• GIVEN ENTRIES
-- ==== Sys2Proof/Syntax.lean ====
section
/-! DEFINITION. The instructions: one constructor for each row of spec/opcode_table.json, with everything their
encoding carries (30_encoding.md R72 to R99). Prefix order is the one thing of an encoding that an `Instr` forgets. -/

namespace Sys2Proof

/-- The six segment registers (10_state.md R35). -/
inductive SegName | es | cs | ss | ds | fs | gs
deriving DecidableEq, Repr

/-- F2 and F3 (30_encoding.md R79). -/
inductive Rep | repne | rep
deriving DecidableEq, Repr

/-- Operand-size attribute (30_encoding.md R88). -/
inductive OpSize | o16 | o32 | o64
deriving DecidableEq, Repr

/-- Address-size attribute (30_encoding.md R89). -/
inductive AddrSize | a16 | a32 | a64
deriving DecidableEq, Repr

/-- What of the mode the decoder reads (30_encoding.md R80, R88, R89): 64-bit mode, and whether the default size of
the code segment is 32 bits (else 16). In real-address and virtual-8086 mode it is 16: for the operand size by R88, for
the address size with CS.D = 1 by the model's choice (log 42). -/
structure CodeCtx where
  m64 : Bool
  d32 : Bool
deriving DecidableEq, Repr

/-- The four bits of a REX byte (30_encoding.md R80). -/
structure Rex where
  w : Bool
  r : Bool
  x : Bool
  b : Bool
deriving DecidableEq, Repr

/-- The prefixes of a non-VEX instruction but for F2 and F3, which only SQRTSD and SQRTSS have (30_encoding.md R73,
R79): LOCK, segment override, 66 (the mandatory prefix of SQRTPD included), 67, REX. -/
structure Pfx where
  lock : Bool
  seg : Option SegName
  opsz : Bool
  adsz : Bool
  rex : Option Rex
deriving DecidableEq, Repr

/-- The VEX prefix with the two legacy prefixes that may precede it (30_encoding.md R90, R92). `three`: the C4 form.
R, X, B and vvvv are kept with the inversion undone, so `vvvv = 0` is the stored 1111b. mmmmm is 00001 in every form
in scope and pp belongs to the constructor. -/
structure Vex where
  seg : Option SegName
  adsz : Bool
  three : Bool
  r : Bool
  x : Bool
  b : Bool
  w : Bool
  vvvv : BitVec 4
  l : Bool
deriving DecidableEq, Repr

/-- The displacement that follows a base (30_encoding.md R87): none (mod 00), 8 bits (mod 01), or the full one of
`w` bits (mod 10). -/
inductive Disp (w : Nat) where
  | none
  | d8 (v : BitVec 8)
  | full (v : BitVec w)
deriving DecidableEq, Repr

/-- A ModR/M memory operand as encoded (30_encoding.md R84 to R86). -/
inductive MemForm where
  /-- Address size 16, a base/index row of R84. -/
  | mem16 (rm : BitVec 3) (d : Disp 16)
  /-- Address size 16, mod 00, r/m 110: the displacement alone. -/
  | mem16Abs (d : BitVec 16)
  /-- Address size 32 or 64: a base register (R85). -/
  | memBase (rm : BitVec 3) (d : Disp 32)
  /-- Address size 32 or 64, mod 00, r/m 101: disp32 outside 64-bit mode, RIP-relative in it (R85). -/
  | memDisp (d : BitVec 32)
  /-- A SIB byte with a base (R86). -/
  | memSib (scale : BitVec 2) (index base : BitVec 3) (d : Disp 32)
  /-- A SIB byte with base 101 and mod 00: no base, disp32 (R86). -/
  | memSibNoBase (scale : BitVec 2) (index : BitVec 3) (d : BitVec 32)
deriving DecidableEq, Repr

/-- The ModR/M `r/m` operand (30_encoding.md R83): a register (mod 11) or memory. -/
inductive RM where
  | reg (n : BitVec 3)
  | mem (m : MemForm)
deriving DecidableEq, Repr

/-- The instructions: the 27 rows of spec/opcode_table.json in the table's order (30_encoding.md R94). -/
inductive Instr where
  /-- SMSW r/m16 (R109). -/
  | smswRm16 (p : Pfx) (rm : RM)
  /-- SMSW r32/m16 (R110). -/
  | smswR32M16 (p : Pfx) (rm : RM)
  /-- SMSW r64/m16 (R112). -/
  | smswR64M16 (p : Pfx) (rm : RM)
  /-- SQRTPD xmm1, xmm2/m128 (R129). -/
  | sqrtpd (p : Pfx) (reg : BitVec 3) (rm : RM)
  /-- VSQRTPD xmm1, xmm2/m128 (R130). -/
  | vsqrtpdXmm (v : Vex) (reg : BitVec 3) (rm : RM)
  /-- VSQRTPD ymm1, ymm2/m256 (R131). -/
  | vsqrtpdYmm (v : Vex) (reg : BitVec 3) (rm : RM)
  /-- SQRTPS xmm1, xmm2/m128 (R132). -/
  | sqrtps (p : Pfx) (reg : BitVec 3) (rm : RM)
  /-- VSQRTPS xmm1, xmm2/m128 (R133). -/
  | vsqrtpsXmm (v : Vex) (reg : BitVec 3) (rm : RM)
  /-- VSQRTPS ymm1, ymm2/m256 (R134). -/
  | vsqrtpsYmm (v : Vex) (reg : BitVec 3) (rm : RM)
  /-- SQRTSD xmm1, xmm2/m64 (R135). -/
  | sqrtsd (p : Pfx) (reg : BitVec 3) (rm : RM)
  /-- VSQRTSD xmm1, xmm2, xmm3/m64 (R136). -/
  | vsqrtsd (v : Vex) (reg : BitVec 3) (rm : RM)
  /-- SQRTSS xmm1, xmm2/m32 (R137). -/
  | sqrtss (p : Pfx) (reg : BitVec 3) (rm : RM)
  /-- VSQRTSS xmm1, xmm2, xmm3/m32 (R138). -/
  | vsqrtss (v : Vex) (reg : BitVec 3) (rm : RM)
  /-- STC (R142). -/
  | stc (p : Pfx)
  /-- STD (R143). -/
  | std (p : Pfx)
  /-- STI (R145). -/
  | sti (p : Pfx)
  /-- STMXCSR m32 (R155). -/
  | stmxcsr (p : Pfx) (m : MemForm)
  /-- VSTMXCSR m32 (R156). -/
  | vstmxcsr (v : Vex) (m : MemForm)
  /-- STOS m8 (R166). -/
  | stosM8 (p : Pfx)
  /-- STOS m16 (R167). -/
  | stosM16 (p : Pfx)
  /-- STOS m32 (R168). -/
  | stosM32 (p : Pfx)
  /-- STOS m64 (R169). -/
  | stosM64 (p : Pfx)
  /-- STOSB: the bytes of STOS m8 (R107, R166). -/
  | stosb (p : Pfx)
  /-- STOSW: the bytes of STOS m16 (R107, R167). -/
  | stosw (p : Pfx)
  /-- STOSD: the bytes of STOS m32 (R107, R168). -/
  | stosd (p : Pfx)
  /-- STOSQ: the bytes of STOS m64 (R107, R169). -/
  | stosq (p : Pfx)
  /-- STR r/m16 (R175). -/
  | str (p : Pfx) (rm : RM)
deriving DecidableEq, Repr

end Sys2Proof
end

• TASK DETAILS
Using the line that contains "(R107, R169). -/" as the first, reproduce each line exactly through the last line of the listing.

• ANSWER BELOW
  /-- STOSQ: the bytes of STOS m64 (R107, R169). -/
  | stosq (p : Pfx)
  /-- STR r/m16 (R175). -/
  | str (p : Pfx) (rm : RM)
deriving DecidableEq, Repr

end Sys2Proof
end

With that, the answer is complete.